Brexit, Time, and HealthSubmitted by DeDora Capital on April 4th, 2019
by Will Becker, AWMA/AIF
Time & Health
The April 15th Tax deadline is right around the corner. If you need any account information for taxes, or will be making an IRA Contribution, just let us know!
Last week I had the pleasure of speaking with a group of staff at the local Boys & Girls Club on Financial Topics. They are mostly “Generation Z”, born after the mid 1990’s. A topic came up that was definitely true for them, but also in one way or another, true for each of us. Each day we are blessed with some amount of two powerful assets: time & health. Too often, we do not recognize or appreciate time & health until it is too late. This often comes up in retirement planning conversations when we talk about traveling while the body is able. Those in their first two decades of life are wealthy in time, and hopefully in health; let’s not take either for granted, no matter where we are in life!
Global Slowdown vs Strong Manufacturing
Economic Indicators continue to be “ok, but weakening”, while the Stock Markets punch new highs for the year… so what gives?
Trade is a big factor. The US Stock Markets weren’t the only ones going up on trade talks. Reuters reports that “China stocks ended at an over one-year high on Thursday, with the blue-chip index rising for a fourth straight week as investors cheered progress in trade talks.” Manufacturing in both the US and China are up.

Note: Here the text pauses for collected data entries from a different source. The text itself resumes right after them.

-- ==== Sys2Proof/Machine/Sequencer.lean ====
section
/-! DEFINITION. Sys2Proof/Machine/Sequencer.lean: the steps of a sequencer other than its slots: the parts of a cycle (R50, R53, R62, R66, R127), the
stop for an engine fault (R196), the unwind of a region (R200, R201), and the debug block: freeze, step, and resume (R194-R196, R203-R206). -/

namespace Sys2Proof.Machine

/-! The parts of a cycle. -/

/-- R116, R127: the running stream's next bundle, with the slots m occupied, would issue in the current cycle of its core. -/
def issuesNow (s : State) (m : BitVec 8) : Bool :=
  let k := coreOf s.cur
  if s.cur % 2 = 0 then !guardDue s k
  else
    match (coreAt s k).primaryMask with
    | some p => (lowestCollision p m).isNone
    | none => guardDue s k || !isReady s (2 * k)

/-- PENDING_WRITE_LANDING (R53, R116): the landings of the tick of the running stream's next bundle, when it would issue in the current cycle; with the
primary's landings a new cycle begins. -/
def takeLandings (s : State) : State :=
  let t := prepared (if s.cur % 2 = 0 then closeCycle s (coreOf s.cur) else s)
  if (me t).tickOpen || coreFrozen s (coreOf s.cur) || (me t).reissue.isSome then s
  else
    match judge t with
    | .issue b _ =>
      if issuesNow t (occMask b) then
        let v := landed t
        setMe v { me v with tickOpen := true }
      else s
    | _ => s

/-- BUNDLE_SKIP (R62): the running stream's next bundle is skipped, when the nullifier skips it. -/
def takeSkip (s : State) : State :=
  let t := prepared s
  if coreFrozen s (coreOf s.cur) || (me t).reissue.isSome then s
  else
    match judge t with
    | .skip => skipBundle t
    | _ => s

/-- LOOP_EXIT (R50): the level whose last bundle has been passed is left. -/
def takeExit (sq : Seq) : Seq :=
  match sq.due with
  | some (.exit _) => settle sq
  | _ => sq

/-- DELAY_EXPIRE (R66): the target of a transfer becomes the position. -/
def takeTarget (sq : Seq) : Seq :=
  match sq.due with
  | some .expire => settle sq
  | _ => sq

def execPendingWriteLanding (q : Nat) (s : State) : Host.Outcome State Fault Refusal := .next (withCur s q takeLandings)
def execBundleSkip (q : Nat) (s : State) : Host.Outcome State Fault Refusal := .next (withCur s q takeSkip)
def execLoopExit (q : Nat) (s : State) : Host.Outcome State Fault Refusal := .next (setSeq s q (takeExit (seqAt s q)))
def execDelayExpire (q : Nat) (s : State) : Host.Outcome State Fault Refusal := .next (setSeq s q (takeTarget (seqAt s q)))
def execStarvationGuard (core : Nat) (s : State) : Host.Outcome State Fault Refusal :=
  .next (if guardDue s core && !coreFrozen s core then starveCycle s core else s)

/-! Engine faults (R196). -/

/-- The stop of a strand for an engine's report. -/
def reportStop (r : EngineReport) : StopInfo :=
  { kind := 2, cause := r.cause, slot := r.slot, engine := r.engine, cqn := r.cqn, aux0 := r.aux0, aux1 := r.aux1, cmask := 0xFF,
    baddr := r.baddr, idx := r.idx, op := some r.op }

/-- R196: a strand with a report stops before its next bundle, the bundle in progress complete; one that has issued its EXIT stops too, and
goes on ending after its resume (R90, log 52). The report waits while slots of a bundle are to be reissued (log 131). -/
def engineStop (s : State) (q : Nat) : State :=
  let sq := seqAt s q
  match sq.reports with
  | [] => s
  | r :: rest =>
    if sq.status ≠ .running ∨ sq.reissue.isSome then s
    else takeFault (setSeq s q { sq with reports := rest }) q r.region (reportStop r)

/-- ENGINE_FAULT (R196, R204, R205): in a frozen core a report waits for a step or for the end of the freeze, unless a step has raised it. -/
def faultArrives (s : State) (q : Nat) : State :=
  if coreFrozen s (coreOf q) && !(seqAt s q).reports.any (fun r => r.stepped) then s else engineStop s q

def execEngineFault (q : Nat) (s : State) : Host.Outcome State Fault Refusal := .next (faultArrives s q)

/-! The unwind (R200, R201). -/

/-- R201: a retire in flight of a view, to be poisoned. -/
def poisonRetire (q reg : Nat) (v : View) (o : Op) : Op :=
  match o.kind with
  | .retire r w false => if o.seq = q ∧ r = reg ∧ sameView w v then { o with kind := .retire r w true } else o
  | _ => o

/-- R201: a retire of the view of a register by sequencer q is in flight. -/
def retireInFlight (s : State) (q reg : Nat) (v : View) : Bool :=
  s.ops.any (fun o => o.seq == q && (match o.kind with
    | .retire r w _ => r == reg && sameView w v
    | _ => false))

/-- R201: a view retired inside the region that unwinds is poisoned: its retire, or, when that has completed, its register and its directories. -/
def poisonRetired (s : State) (q : Nat) (x : Nat × View) : State :=
  if retireInFlight s q x.1 x.2 then { s with ops := s.ops.map (poisonRetire q x.1 x.2) }
  else
    let sq := seqAt s q
    let w := viewAt sq x.1
    let s1 := if sameView w x.2 && !w.isOpen then setSeq s q (putView sq x.1 { w with poison := true }) else s
    if x.2.handle = 0 then s1 else recordPoison s1 q (taskOf sq) sq.asid x.2 true (flockDies x.2 (dieOf q))

/-- R201: the views of the region that unwinds: those retired in it are poisoned, those opened in it and still open retire poisoned. -/
def poisonRegion (s : State) (q : Nat) : State :=
  let sq := seqAt s q
  match sq.regions with
  | [] => s
  | r :: rest =>
    let s1 := setSeq s q { sq with regions := { r with opened := [], retired := [] } :: rest }
    let s2 := r.retired.foldl (fun s x => poisonRetired s q x) s1
    retireViews s2 q sq.pc true (distinct r.opened)
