-- ==== Sys2Proof/Certificates/Slice0/Obligations.lean ====
section
/-! DEFINITION. Sys2Proof/Certificates/Slice0/Obligations.lean: the statements about the package, each with the rules of spec/ that it rests on. -/

open Sys2Proof Sys2Proof.Machine

/-- For every constructor that stands in a slot, with every operand at every value that the encoding admits: the instruction has one word, it
fits in 32 bits, and the decoder of its class gives the instruction back. In the other direction, a word that the decoder of a class accepts
belongs to that class, is well-formed, and is the word of its instruction, so that no two words of a class have one meaning. A step of the
package has no word. (R13, R26, R27, R28, R29, R30, R31, R38) -/
def Obligations.DecodeOfEncode : Prop :=
  (∀ (i : Instr) (cl : SlotClass), slotOf i = some cl → i.wf = true →
    encode i = [encodeWord i] ∧ encodeWord i < 2 ^ 32 ∧ decodeSlot cl (encodeWord i) = some i) ∧
  (∀ (i : Instr) (cl : SlotClass) (w : Nat), decodeSlot cl w = some i → slotOf i = some cl ∧ i.wf = true ∧ encode i = [w]) ∧
  ∀ i : Instr, slotOf i = none → encode i = []

/-- One word of each class as the spec's examples write it, as the bytes of a bundle in their order, decodes to its instruction: ADD s3, s1, s2
(0x0010_C108) in slot 0; LOOPI 5, 3 (0x0090_0503) in slot 2; VFMA.bf16 t2, t0, t1, i1 (0x0042_2011) in slot 3; TLD t0, v2, s6, c3
(0x0010_21A6) in slot 5; MM.bf16 acc2, t0, g0 (0x0014_0080) in slot 6; and BNDSET v3, s6, s7 (0x00C3_1870) in slot 7. The other slots are
empty. (R13, R26, R27, R28, R29, R30, R31, R12) -/
def Obligations.WordsOfTheSpec : Prop :=
  decode ([0x08, 0xC1, 0x10, 0x00] ++ [0, 0, 0, 0] ++ [0x03, 0x05, 0x90, 0x00] ++ [0x11, 0x20, 0x42, 0x00] ++ [0, 0, 0, 0] ++ [0xA6, 0x21, 0x10, 0x00] ++
      [0x80, 0x00, 0x14, 0x00] ++ [0x70, 0x18, 0xC3, 0x00]) =
    .ok [some (.add false 0 3 1 2), none, some (.loopi 0 5 3), some (.vfma false 0 2 2 0 1 1), none, some (.tld 0 0 2 6 true 3),
      some (.mm 0 2 0 0 false 2 0 false), some (.bndset 0 3 6 7)]

/-- For every eight slots, each empty or a well-formed instruction of its slot's class, paired as R23 and R25 ask: the 32 bytes of their words,
empty slots as zero words, little-endian, decode to them. For every list of bytes, the decoder refuses with a slot's number exactly when
that slot offends (a nonzero word that is no instruction of its slot's class, or a slot paired wrongly) and no lower-numbered slot does, so
that every bundle with an offending slot is refused, and by its lowest. A VROW word that is itself illegal names no V slot, so that the V
slot of rs 0x6 offends as well and is the lower of the two; that is the model's choice (log 128). (R12, R13, R14, R23, R25, R40) -/
def Obligations.BundleOfEightSlots : Prop :=
  (∀ b : Slots, b.length = 8 → (∀ n < 8, ∀ i, slotAt b n = some i → slotOf i = some (slotClass n) ∧ i.wf = true) →
    (∀ n < 8, pairingOk b n = true) →
    decode (b.flatMap (fun x => bytesOfWord (match x with
      | some i => encodeWord i
      | none => 0))) = .ok b) ∧
  ∀ (l : List Byte) (n : Nat),
    let ws := wordsOfBytes 8 l
    let b := (decodeWords 0 ws).1
    let bad := fun (k : Nat) => k < 8 ∧ ((∃ w, ws[k]? = some w ∧ w ≠ 0 ∧ decodeSlot (slotClass k) w = none) ∨ pairingOk b k = false)
    decode l = .error n ↔ bad n ∧ ∀ k, bad k → n ≤ k

/-- For every powered state: with a well-formed step of the package first on the agenda, the step is that instruction's meaning at the state
without it; with a register write first, the same with the write on the register bus; with an empty agenda and a stream of the package, the
step is the meaning of the package's own next move. A step whose head is a slot instruction is refused: slot instructions run in their
bundle. The order of the agenda is the model's (log 2). (R2, R9, R363) -/
def Obligations.StepRunsItsInstruction : Prop :=
  ∀ (s : State) (i : Instr) (b : BusWrite) (rest : List Input),
    (s.powered = true → slotOf i = none → i.wf = true →
      (s.agenda = .event i :: rest → step s = exec i { s with agenda := rest }) ∧
      (s.agenda = .write i b :: rest → step s = exec i { s with agenda := rest, bus := b })) ∧
    (s.powered = true → s.agenda = [] → s.cur < 2080 → step s = exec (nextMove s) s) ∧
    (s.powered = false → s.agenda = [] → step s = .next s) ∧
    (s.powered = true → (slotOf i).isSome = true → s.agenda = .event i :: rest → step s = .refused .illFormed)
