theorem execSrai_kept {m0 : List Host.Cell} {f0 : Nat} (l : Bool) (g : BitVec 4) (d : BitVec 6) (imm : BitVec 12) (s : State) (hs : K m0 f0 s.mem s.fuse) :
    K.out m0 f0 (execSrai l g d imm s) := by
  unfold execSrai
  repeat' (first | with_reducible assumption | with_reducible refine K.of_out ‹_› ?_ | with_reducible refine K.of_body ‹_› ?_ | with_reducible apply scalarImm_kept | with_reducible apply K.out_next | with_reducible apply K.out_fault | with_reducible apply K.out_refused | with_reducible apply K.body_ok | with_reducible apply K.body_error | with_reducible intro _ | dsimp only | split)

theorem execMovh_kept {m0 : List Host.Cell} {f0 : Nat} (l : Bool) (g : BitVec 4) (d : BitVec 6) (imm : BitVec 12) (s : State) (hs : K m0 f0 s.mem s.fuse) :
    K.out m0 f0 (execMovh l g d imm s) := by
  unfold execMovh
  repeat' (first | with_reducible assumption | with_reducible refine K.of_out ‹_› ?_ | with_reducible refine K.of_body ‹_› ?_ | with_reducible apply scalarImm_kept | with_reducible apply K.out_next | with_reducible apply K.out_fault | with_reducible apply K.out_refused | with_reducible apply K.body_ok | with_reducible apply K.body_error | with_reducible intro _ | dsimp only | split)

theorem execLidx_kept {m0 : List Host.Cell} {f0 : Nat} (l : Bool) (g : BitVec 4) (d : BitVec 6) (lvl : BitVec 12) (s : State) (hs : K m0 f0 s.mem s.fuse) :
    K.out m0 f0 (execLidx l g d lvl s) := by
  unfold execLidx
  repeat' (first | with_reducible assumption | with_reducible refine K.of_out ‹_› ?_ | with_reducible refine K.of_body ‹_› ?_ | with_reducible apply slotStep_kept | with_reducible apply writeScalar_kept | with_reducible apply K.out_next | with_reducible apply K.out_fault | with_reducible apply K.out_refused | with_reducible apply K.body_ok | with_reducible apply K.body_error | with_reducible intro _ | dsimp only | split)

theorem execCtlrd_kept {m0 : List Host.Cell} {f0 : Nat} (l : Bool) (g : BitVec 4) (d : BitVec 6) (ctl : BitVec 12) (s : State) (hs : K m0 f0 s.mem s.fuse) :
    K.out m0 f0 (execCtlrd l g d ctl s) := by
  unfold execCtlrd
  repeat' (first | with_reducible assumption | with_reducible refine K.of_out ‹_› ?_ | with_reducible refine K.of_body ‹_› ?_ | with_reducible apply slotStep_kept | with_reducible apply writeScalar_kept | with_reducible apply K.out_next | with_reducible apply K.out_fault | with_reducible apply K.out_refused | with_reducible apply K.body_ok | with_reducible apply K.body_error | with_reducible intro _ | dsimp only | split)

theorem execCtlwr_kept {m0 : List Host.Cell} {f0 : Nat} (l : Bool) (g : BitVec 4) (src' : BitVec 6) (ctl : BitVec 12) (s : State) (hs : K m0 f0 s.mem s.fuse) :
    K.out m0 f0 (execCtlwr l g src' ctl s) := by
  unfold execCtlwr
  repeat' (first | with_reducible assumption | with_reducible refine K.of_out ‹_› ?_ | with_reducible refine K.of_body ‹_› ?_ | with_reducible apply slotStep_kept | with_reducible apply atEnd_kept | with_reducible apply K.out_next | with_reducible apply K.out_fault | with_reducible apply K.out_refused | with_reducible apply K.body_ok | with_reducible apply K.body_error | with_reducible intro _ | dsimp only | split)

theorem execGtlo_kept {m0 : List Host.Cell} {f0 : Nat} (l : Bool) (g : BitVec 4) (d : BitVec 6) (s : State) (hs : K m0 f0 s.mem s.fuse) :
    K.out m0 f0 (execGtlo l g d s) := by
  unfold execGtlo
  repeat' (first | with_reducible assumption | with_reducible refine K.of_out ‹_› ?_ | with_reducible refine K.of_body ‹_› ?_ | with_reducible apply slotStep_kept | with_reducible apply setMe_kept | with_reducible apply writeScalar_kept | with_reducible apply K.out_next | with_reducible apply K.out_fault | with_reducible apply K.out_refused | with_reducible apply K.body_ok | with_reducible apply K.body_error | with_reducible intro _ | dsimp only | split)
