-- ==== Sys2Proof/Laws/KeptMem.lean ====
section
/-! SUPPORT. Sys2Proof/Laws/KeptMem.lean: the operations of Machine/Mem.lean keep memory canonical and never lower the fuses. -/

namespace Sys2Proof.Machine

theorem loadOp_kept {m0 : List Host.Cell} {f0 : Nat} (t v : BitVec 4) (cx : Bool) (cls : BitVec 4) (rows : RowList) (s : State) (hs : K m0 f0 s.mem s.fuse) :
    K.body m0 f0 (loadOp t v cx cls rows s) := by
  unfold loadOp
  repeat' (first | with_reducible assumption | with_reducible refine K.of_out ‹_› ?_ | with_reducible refine K.of_body ‹_› ?_ | with_reducible apply afterCheck_kept | with_reducible apply newOp_kept | with_reducible apply K.out_next | with_reducible apply K.out_fault | with_reducible apply K.out_refused | with_reducible apply K.body_ok | with_reducible apply K.body_error | with_reducible intro _ | dsimp only | split)

theorem storeOp_kept {m0 : List Host.Cell} {f0 : Nat} (t v : BitVec 4) (cx : Bool) (cls : BitVec 4) (rows : RowList) (s : State) (hs : K m0 f0 s.mem s.fuse) :
    K.body m0 f0 (storeOp t v cx cls rows s) := by
  unfold storeOp
  repeat' (first | with_reducible assumption | with_reducible refine K.of_out ‹_› ?_ | with_reducible refine K.of_body ‹_› ?_ | with_reducible apply afterCheck_kept | with_reducible apply newOp_kept | with_reducible apply K.out_next | with_reducible apply K.out_fault | with_reducible apply K.out_refused | with_reducible apply K.body_ok | with_reducible apply K.body_error | with_reducible intro _ | dsimp only | split)

theorem execTld_kept {m0 : List Host.Cell} {f0 : Nat} (g t v : BitVec 4) (a : BitVec 6) (cx : Bool) (cls : BitVec 4) (s : State) (hs : K m0 f0 s.mem s.fuse) :
    K.out m0 f0 (execTld g t v a cx cls s) := by
  unfold execTld
  repeat' (first | with_reducible assumption | with_reducible refine K.of_out ‹_› ?_ | with_reducible refine K.of_body ‹_› ?_ | with_reducible apply slotStep_kept | with_reducible apply loadOp_kept | with_reducible apply K.out_next | with_reducible apply K.out_fault | with_reducible apply K.out_refused | with_reducible apply K.body_ok | with_reducible apply K.body_error | with_reducible intro _ | dsimp only | split)

theorem execTst_kept {m0 : List Host.Cell} {f0 : Nat} (g t v : BitVec 4) (a : BitVec 6) (cx : Bool) (cls : BitVec 4) (s : State) (hs : K m0 f0 s.mem s.fuse) :
    K.out m0 f0 (execTst g t v a cx cls s) := by
  unfold execTst
  repeat' (first | with_reducible assumption | with_reducible refine K.of_out ‹_› ?_ | with_reducible refine K.of_body ‹_› ?_ | with_reducible apply slotStep_kept | with_reducible apply storeOp_kept | with_reducible apply K.out_next | with_reducible apply K.out_fault | with_reducible apply K.out_refused | with_reducible apply K.body_ok | with_reducible apply K.body_error | with_reducible intro _ | dsimp only | split)

theorem execTgath_kept {m0 : List Host.Cell} {f0 : Nat} (g t v : BitVec 4) (a : BitVec 6) (cx : Bool) (cls : BitVec 4) (s : State) (hs : K m0 f0 s.mem s.fuse) :
    K.out m0 f0 (execTgath g t v a cx cls s) := by
  unfold execTgath
  repeat' (first | with_reducible assumption | with_reducible refine K.of_out ‹_› ?_ | with_reducible refine K.of_body ‹_› ?_ | with_reducible apply slotStep_kept | with_reducible apply loadOp_kept | with_reducible apply K.out_next | with_reducible apply K.out_fault | with_reducible apply K.out_refused | with_reducible apply K.body_ok | with_reducible apply K.body_error | with_reducible intro _ | dsimp only | split)

theorem execTscat_kept {m0 : List Host.Cell} {f0 : Nat} (g t v : BitVec 4) (a : BitVec 6) (cx : Bool) (cls : BitVec 4) (s : State) (hs : K m0 f0 s.mem s.fuse) :
    K.out m0 f0 (execTscat g t v a cx cls s) := by
  unfold execTscat
  repeat' (first | with_reducible assumption | with_reducible refine K.of_out ‹_› ?_ | with_reducible refine K.of_body ‹_› ?_ | with_reducible apply slotStep_kept | with_reducible apply storeOp_kept | with_reducible apply K.out_next | with_reducible apply K.out_fault | with_reducible apply K.out_refused | with_reducible apply K.body_ok | with_reducible apply K.body_error | with_reducible intro _ | dsimp only | split)

theorem execPref_kept {m0 : List Host.Cell} {f0 : Nat} (g v : BitVec 4) (a : BitVec 6) (s : State) (hs : K m0 f0 s.mem s.fuse) :
    K.out m0 f0 (execPref g v a s) := by
  unfold execPref
  repeat' (first | with_reducible assumption | with_reducible refine K.of_out ‹_› ?_ | with_reducible refine K.of_body ‹_› ?_ | with_reducible apply slotStep_kept | with_reducible apply K.out_next | with_reducible apply K.out_fault | with_reducible apply K.out_refused | with_reducible apply K.body_ok | with_reducible apply K.body_error | with_reducible intro _ | dsimp only | split)

theorem execTspld_kept {m0 : List Host.Cell} {f0 : Nat} (g t : BitVec 4) (a : BitVec 6) (s : State) (hs : K m0 f0 s.mem s.fuse) :
    K.out m0 f0 (execTspld g t a s) := by
  unfold execTspld
  repeat' (first | with_reducible assumption | with_reducible refine K.of_out ‹_› ?_ | with_reducible refine K.of_body ‹_› ?_ | with_reducible apply slotStep_kept | with_reducible apply newOp_kept | with_reducible apply K.out_next | with_reducible apply K.out_fault | with_reducible apply K.out_refused | with_reducible apply K.body_ok | with_reducible apply K.body_error | with_reducible intro _ | dsimp only | split)

theorem execTspst_kept {m0 : List Host.Cell} {f0 : Nat} (g t : BitVec 4) (a : BitVec 6) (s : State) (hs : K m0 f0 s.mem s.fuse) :
    K.out m0 f0 (execTspst g t a s) := by
  unfold execTspst
  repeat' (first | with_reducible assumption | with_reducible refine K.of_out ‹_› ?_ | with_reducible refine K.of_body ‹_› ?_ | with_reducible apply slotStep_kept | with_reducible apply newOp_kept | with_reducible apply K.out_next | with_reducible apply K.out_fault | with_reducible apply K.out_refused | with_reducible apply K.body_ok | with_reducible apply K.body_error | with_reducible intro _ | dsimp only | split)

theorem execTzero_kept {m0 : List Host.Cell} {f0 : Nat} (g t : BitVec 4) (s : State) (hs : K m0 f0 s.mem s.fuse) :
    K.out m0 f0 (execTzero g t s) := by
  unfold execTzero
  repeat' (first | with_reducible assumption | with_reducible refine K.of_out ‹_› ?_ | with_reducible refine K.of_body ‹_› ?_ | with_reducible apply slotStep_kept | with_reducible apply newOp_kept | with_reducible apply K.out_next | with_reducible apply K.out_fault | with_reducible apply K.out_refused | with_reducible apply K.body_ok | with_reducible apply K.body_error | with_reducible intro _ | dsimp only | split)

theorem execTmovt_kept {m0 : List Host.Cell} {f0 : Nat} (g t ts : BitVec 4) (s : State) (hs : K m0 f0 s.mem s.fuse) :
    K.out m0 f0 (execTmovt g t ts s) := by
  unfold execTmovt
  repeat' (first | with_reducible assumption | with_reducible refine K.of_out ‹_› ?_ | with_reducible refine K.of_body ‹_› ?_ | with_reducible apply slotStep_kept | with_reducible apply newOp_kept | with_reducible apply K.out_next | with_reducible apply K.out_fault | with_reducible apply K.out_refused | with_reducible apply K.body_ok | with_reducible apply K.body_error | with_reducible intro _ | dsimp only | split)

theorem execAred_kept {m0 : List Host.Cell} {f0 : Nat} (g t v : BitVec 4) (a : BitVec 6) (cx : Bool) (cls : BitVec 4) (s : State) (hs : K m0 f0 s.mem s.fuse) :
    K.out m0 f0 (execAred g t v a cx cls s) := by
  unfold execAred
  repeat' (first | with_reducible assumption | with_reducible refine K.of_out ‹_› ?_ | with_reducible refine K.of_body ‹_› ?_ | with_reducible apply slotStep_kept | with_reducible apply afterCheck_kept | with_reducible apply newOp_kept | with_reducible apply K.out_next | with_reducible apply K.out_fault | with_reducible apply K.out_refused | with_reducible apply K.body_ok | with_reducible apply K.body_error | with_reducible intro _ | dsimp only | split)

theorem execTcopy_kept {m0 : List Host.Cell} {f0 : Nat} (g vd vs : BitVec 4) (a : BitVec 6) (cq : BitVec 2) (ev : Bool) (s : State) (hs : K m0 f0 s.mem s.fuse) :
    K.out m0 f0 (execTcopy g vd vs a cq ev s) := by
  unfold execTcopy
  repeat' (first | with_reducible assumption | with_reducible refine K.of_out ‹_› ?_ | with_reducible refine K.of_body ‹_› ?_ | with_reducible apply slotStep_kept | with_reducible apply afterCheck_kept | with_reducible apply newOp_kept | with_reducible apply K.out_next | with_reducible apply K.out_fault | with_reducible apply K.out_refused | with_reducible apply K.body_ok | with_reducible apply K.body_error | with_reducible intro _ | dsimp only | split)

theorem execVopen_kept {m0 : List Host.Cell} {f0 : Nat} (g v : BitVec 4) (mode : BitVec 2) (sc : BitVec 3) (cls : BitVec 4) (s : State) (hs : K m0 f0 s.mem s.fuse) :
    K.out m0 f0 (execVopen g v mode sc cls s) := by
  unfold execVopen
  repeat' (first | with_reducible assumption | with_reducible refine K.of_out ‹_› ?_ | with_reducible refine K.of_body ‹_› ?_ | with_reducible apply slotStep_kept | with_reducible apply setMe_kept | with_reducible apply registered_kept | with_reducible apply afterCheck_kept | with_reducible apply K.out_next | with_reducible apply K.out_fault | with_reducible apply K.out_refused | with_reducible apply K.body_ok | with_reducible apply K.body_error | with_reducible intro _ | dsimp only | split)
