theorem execPreemptReevaluate_kept {m0 : List Host.Cell} {f0 : Nat} (die : Nat) (s : State) (hs : K m0 f0 s.mem s.fuse) :
    K.out m0 f0 (execPreemptReevaluate die s) := by
  unfold execPreemptReevaluate
  repeat' (first | with_reducible assumption | with_reducible refine K.of_out ‹_› ?_ | with_reducible refine K.of_body ‹_› ?_ | with_reducible apply preemptAgain_kept | with_reducible apply K.out_next | with_reducible apply K.out_fault | with_reducible apply K.out_refused | with_reducible apply K.body_ok | with_reducible apply K.body_error | with_reducible intro _ | dsimp only | split)

end Sys2Proof.Machine
end

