-- ==== Sys2Proof/Laws/KeptDue.lean ====
section
/-! SUPPORT. Sys2Proof/Laws/KeptDue.lean: the operations of Machine/Due.lean keep memory canonical and never lower the fuses. -/

namespace Sys2Proof.Machine

theorem afterMove_kept {m0 : List Host.Cell} {f0 : Nat} (s : State) (x : Host.Outcome State Fault Refusal) (hs : K m0 f0 s.mem s.fuse)
    (hx : K.out m0 f0 x) : K m0 f0 (afterMove s x).mem (afterMove s x).fuse := by
  unfold afterMove
  split
  · exact hx _ rfl
  · exact hs

theorem placeCode_kept {m0 : List Host.Cell} {f0 : Nat} (s : State) (q : Nat) (l : List Byte) (hs : K m0 f0 s.mem s.fuse) :
    K m0 f0 (placeCode s q l).mem (placeCode s q l).fuse := by
  unfold placeCode
  repeat' (first | with_reducible assumption | with_reducible apply setSeq_kept | with_reducible apply addPage_kept | with_reducible apply K.bytes | with_reducible intro _ | dsimp only | split)

end Sys2Proof.Machine
end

The first chart below shows the S&P 500 reaching its Year to Date high, returning to the high from January of 2018 and nearing the highs of September/October 2018.
At this point, the US economy is in a situation where the Federal Reserve is being friendly with low interest rates, China is adding stimulus in their economy, and there is a possible trade deal between the US and China that could boost economic activity. Could that be enough to revive the slowing global growth?
As of the most recent data in January, the Philadelphia Federal Reserve is showing positive state-level leading indicators among all but five states (see second chart below).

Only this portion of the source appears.